Even so, some final opinion polls indicated a tightening race; others suggested the Democrats were still far in front in national sentiment.

At least two dozen Republican House seats were at risk. Among GOP-held open seats, those in Arizona, Colorado, New York, Ohio and Iowa seemed most vulnerable. Republican Reps. John Hostettler, Chris Chocola and Mike Sodrel of Indiana; Charles Taylor of North Carolina; Curt Weldon, Don Sherwood and Melissa Hart of Pennsylvania; and Charles Bass of New Hampshire were in particularly difficult re-election struggles.

In Senate races, Republican incumbents Mike DeWine in Ohio and Rick Santorum in Pennsylvania appeared in deepest trouble; Sens. Lincoln Chafee in Rhode Island and Conrad Burns in Montana somewhat less so.

Rep. Nancy Pelosi of California, in line to become the first woman speaker in history if Democrats win, was in Washington after a weekend of campaigning for candidates in Pennsylvania and Connecticut.

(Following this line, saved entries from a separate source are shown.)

-- ==== Sys2Proof/Machine/Dispatch.lean ====
section
/-! DEFINITION. The dispatcher: one arm per instruction (spec 30_encoding R87, 46_execution_loop R175). -/

namespace Sys2Proof.Machine

def exec (i : Instr) (s : State) : Host.Outcome State Fault Refusal :=
  match i with
  | .br n z p off => Sys2Proof.Machine.execBr n z p off s
  | .addReg dr sr1 sr2 => Sys2Proof.Machine.execAddReg dr sr1 sr2 s
  | .addImm dr sr1 imm => Sys2Proof.Machine.execAddImm dr sr1 imm s
  | .ld dr off => Sys2Proof.Machine.execLd dr off s
  | .st sr off => Sys2Proof.Machine.execSt sr off s
  | .jsr off => Sys2Proof.Machine.execJsr off s
  | .jsrr base => Sys2Proof.Machine.execJsrr base s
  | .andReg dr sr1 sr2 => Sys2Proof.Machine.execAndReg dr sr1 sr2 s
  | .andImm dr sr1 imm => Sys2Proof.Machine.execAndImm dr sr1 imm s
  | .ldr dr base off => Sys2Proof.Machine.execLdr dr base off s
  | .str sr base off => Sys2Proof.Machine.execStr sr base off s
  | .rti => Sys2Proof.Machine.execRti s
  | .notReg dr sr => Sys2Proof.Machine.execNotReg dr sr s
  | .ldi dr off => Sys2Proof.Machine.execLdi dr off s
  | .sti sr off => Sys2Proof.Machine.execSti sr off s
  | .jmp base => Sys2Proof.Machine.execJmp base s
  | .res => Sys2Proof.Machine.execRes s
  | .lea dr off => Sys2Proof.Machine.execLea dr off s
  | .getc => Sys2Proof.Machine.execGetc s
  | .out => Sys2Proof.Machine.execOut s
  | .puts => Sys2Proof.Machine.execPuts s
  | .inChar => Sys2Proof.Machine.execInChar s
  | .putsp => Sys2Proof.Machine.execPutsp s
  | .halt => Sys2Proof.Machine.execHalt s
  | .trapUnrecognised vect => Sys2Proof.Machine.execTrapUnrecognised vect s

end Sys2Proof.Machine
end

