-- ==== Sys2Proof/Laws/PerInstr.lean ====
section
/-! SUPPORT. A family of statements about every instruction as syntax: the top four bits of its
canonical word are its opcode number in the table of spec 30_encoding R82. -/

namespace Sys2Proof

/-- The opcode number of an instruction (R82). -/
def Laws.opcodeNumber : Instr → BitVec 4
  | .br _ _ _ _ => 0x0
  | .addReg _ _ _ => 0x1
  | .addImm _ _ _ => 0x1
  | .ld _ _ => 0x2
  | .st _ _ => 0x3
  | .jsr _ => 0x4
  | .jsrr _ => 0x4
  | .andReg _ _ _ => 0x5
  | .andImm _ _ _ => 0x5
  | .ldr _ _ _ => 0x6
  | .str _ _ _ => 0x7
  | .rti => 0x8
  | .notReg _ _ => 0x9
  | .ldi _ _ => 0xA
  | .sti _ _ => 0xB
  | .jmp _ => 0xC
  | .res => 0xD
  | .lea _ _ => 0xE
  | .getc => 0xF
  | .out => 0xF
  | .puts => 0xF
  | .inChar => 0xF
  | .putsp => 0xF
  | .halt => 0xF
  | .trapUnrecognised _ => 0xF

/-- Bits [15:12] of the canonical word are the opcode number. -/
def Laws.OpcodeField.Statement (i : Instr) : Prop := (encode i).extractLsb' 12 4 = Laws.opcodeNumber i

/-- A field of four bits is what its bits are. -/
theorem Laws.opcodeField_of_bits {i : Instr}
    (h0 : (encode i).getLsbD 12 = (Laws.opcodeNumber i).getLsbD 0)
    (h1 : (encode i).getLsbD 13 = (Laws.opcodeNumber i).getLsbD 1)
    (h2 : (encode i).getLsbD 14 = (Laws.opcodeNumber i).getLsbD 2)
    (h3 : (encode i).getLsbD 15 = (Laws.opcodeNumber i).getLsbD 3) : Laws.OpcodeField.Statement i := by
  apply BitVec.eq_of_getLsbD_eq
  intro k hk
  rw [BitVec.getLsbD_extractLsb']
  obtain rfl | rfl | rfl | rfl : k = 0 ∨ k = 1 ∨ k = 2 ∨ k = 3 := by omega
  · simpa using h0
  · simpa using h1
  · simpa using h2
  · simpa using h3

theorem Laws.OpcodeField.br (n z p : Bool) (off : BitVec 9) :
    Laws.OpcodeField.Statement (.br n z p off) := by
  apply Laws.opcodeField_of_bits
  all_goals
    rw [encode]
    repeat rw [BitVec.getLsbD_append]
    simp [Laws.opcodeNumber]

theorem Laws.OpcodeField.addReg (dr sr1 sr2 : Reg) :
    Laws.OpcodeField.Statement (.addReg dr sr1 sr2) := by
  apply Laws.opcodeField_of_bits
  all_goals
    rw [encode]
    repeat rw [BitVec.getLsbD_append]
    simp [Laws.opcodeNumber]

theorem Laws.OpcodeField.addImm (dr sr1 : Reg) (imm : BitVec 5) :
    Laws.OpcodeField.Statement (.addImm dr sr1 imm) := by
  apply Laws.opcodeField_of_bits
  all_goals
    rw [encode]
    repeat rw [BitVec.getLsbD_append]
    simp [Laws.opcodeNumber]

theorem Laws.OpcodeField.ld (dr : Reg) (off : BitVec 9) :
    Laws.OpcodeField.Statement (.ld dr off) := by
  apply Laws.opcodeField_of_bits
  all_goals
    rw [encode]
    repeat rw [BitVec.getLsbD_append]
    simp [Laws.opcodeNumber]

theorem Laws.OpcodeField.st (sr : Reg) (off : BitVec 9) :
    Laws.OpcodeField.Statement (.st sr off) := by
  apply Laws.opcodeField_of_bits
  all_goals
    rw [encode]
    repeat rw [BitVec.getLsbD_append]
    simp [Laws.opcodeNumber]

theorem Laws.OpcodeField.jsr (off : BitVec 11) :
    Laws.OpcodeField.Statement (.jsr off) := by
  apply Laws.opcodeField_of_bits
  all_goals
    rw [encode]
    repeat rw [BitVec.getLsbD_append]
    simp [Laws.opcodeNumber]

theorem Laws.OpcodeField.jsrr (base : Reg) :
    Laws.OpcodeField.Statement (.jsrr base) := by
  apply Laws.opcodeField_of_bits
  all_goals
    rw [encode]
    repeat rw [BitVec.getLsbD_append]
    simp [Laws.opcodeNumber]

theorem Laws.OpcodeField.andReg (dr sr1 sr2 : Reg) :
    Laws.OpcodeField.Statement (.andReg dr sr1 sr2) := by
  apply Laws.opcodeField_of_bits
  all_goals
    rw [encode]
    repeat rw [BitVec.getLsbD_append]
    simp [Laws.opcodeNumber]

theorem Laws.OpcodeField.andImm (dr sr1 : Reg) (imm : BitVec 5) :
    Laws.OpcodeField.Statement (.andImm dr sr1 imm) := by
  apply Laws.opcodeField_of_bits
  all_goals
    rw [encode]
    repeat rw [BitVec.getLsbD_append]
    simp [Laws.opcodeNumber]

theorem Laws.OpcodeField.ldr (dr base : Reg) (off : BitVec 6) :
    Laws.OpcodeField.Statement (.ldr dr base off) := by
  apply Laws.opcodeField_of_bits
  all_goals
    rw [encode]
    repeat rw [BitVec.getLsbD_append]
    simp [Laws.opcodeNumber]

theorem Laws.OpcodeField.str (sr base : Reg) (off : BitVec 6) :
    Laws.OpcodeField.Statement (.str sr base off) := by
  apply Laws.opcodeField_of_bits
  all_goals
    rw [encode]
    repeat rw [BitVec.getLsbD_append]
    simp [Laws.opcodeNumber]

theorem Laws.OpcodeField.rti : Laws.OpcodeField.Statement .rti := by
  apply Laws.opcodeField_of_bits <;> rfl

theorem Laws.OpcodeField.notReg (dr sr : Reg) :
    Laws.OpcodeField.Statement (.notReg dr sr) := by
  apply Laws.opcodeField_of_bits
  all_goals
    rw [encode]
    repeat rw [BitVec.getLsbD_append]
    simp [Laws.opcodeNumber]

theorem Laws.OpcodeField.ldi (dr : Reg) (off : BitVec 9) :
    Laws.OpcodeField.Statement (.ldi dr off) := by
  apply Laws.opcodeField_of_bits
  all_goals
    rw [encode]
    repeat rw [BitVec.getLsbD_append]
    simp [Laws.opcodeNumber]

theorem Laws.OpcodeField.sti (sr : Reg) (off : BitVec 9) :
    Laws.OpcodeField.Statement (.sti sr off) := by
  apply Laws.opcodeField_of_bits
  all_goals
    rw [encode]
    repeat rw [BitVec.getLsbD_append]
    simp [Laws.opcodeNumber]

theorem Laws.OpcodeField.jmp (base : Reg) :
    Laws.OpcodeField.Statement (.jmp base) := by
  apply Laws.opcodeField_of_bits
  all_goals
    rw [encode]
    repeat rw [BitVec.getLsbD_append]
    simp [Laws.opcodeNumber]

theorem Laws.OpcodeField.res : Laws.OpcodeField.Statement .res := by
  apply Laws.opcodeField_of_bits <;> rfl

theorem Laws.OpcodeField.lea (dr : Reg) (off : BitVec 9) :
    Laws.OpcodeField.Statement (.lea dr off) := by
  apply Laws.opcodeField_of_bits
  all_goals
    rw [encode]
    repeat rw [BitVec.getLsbD_append]
    simp [Laws.opcodeNumber]

theorem Laws.OpcodeField.getc : Laws.OpcodeField.Statement .getc := by
  apply Laws.opcodeField_of_bits <;> rfl

theorem Laws.OpcodeField.out : Laws.OpcodeField.Statement .out := by
  apply Laws.opcodeField_of_bits <;> rfl

theorem Laws.OpcodeField.puts : Laws.OpcodeField.Statement .puts := by
  apply Laws.opcodeField_of_bits <;> rfl

theorem Laws.OpcodeField.inChar : Laws.OpcodeField.Statement .inChar := by
  apply Laws.opcodeField_of_bits <;> rfl

theorem Laws.OpcodeField.putsp : Laws.OpcodeField.Statement .putsp := by
  apply Laws.opcodeField_of_bits <;> rfl

theorem Laws.OpcodeField.halt : Laws.OpcodeField.Statement .halt := by
  apply Laws.opcodeField_of_bits <;> rfl

theorem Laws.OpcodeField.trapUnrecognised (vect : BitVec 8) :
    Laws.OpcodeField.Statement (.trapUnrecognised vect) := by
  apply Laws.opcodeField_of_bits
  all_goals
    rw [encode]
    repeat rw [BitVec.getLsbD_append]
    simp [Laws.opcodeNumber]

end Sys2Proof
end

The campaign’s final hours brought fresh evidence of the enormous cost.

Spending by the two national parties surged in the final week as Democrats and Republicans invested in television commercials designed to sway the outcome in more than 60 House races and 10 Senate contests. In all, the two parties have spent about $225 million thus far in campaign activities independent of the candidates themselves.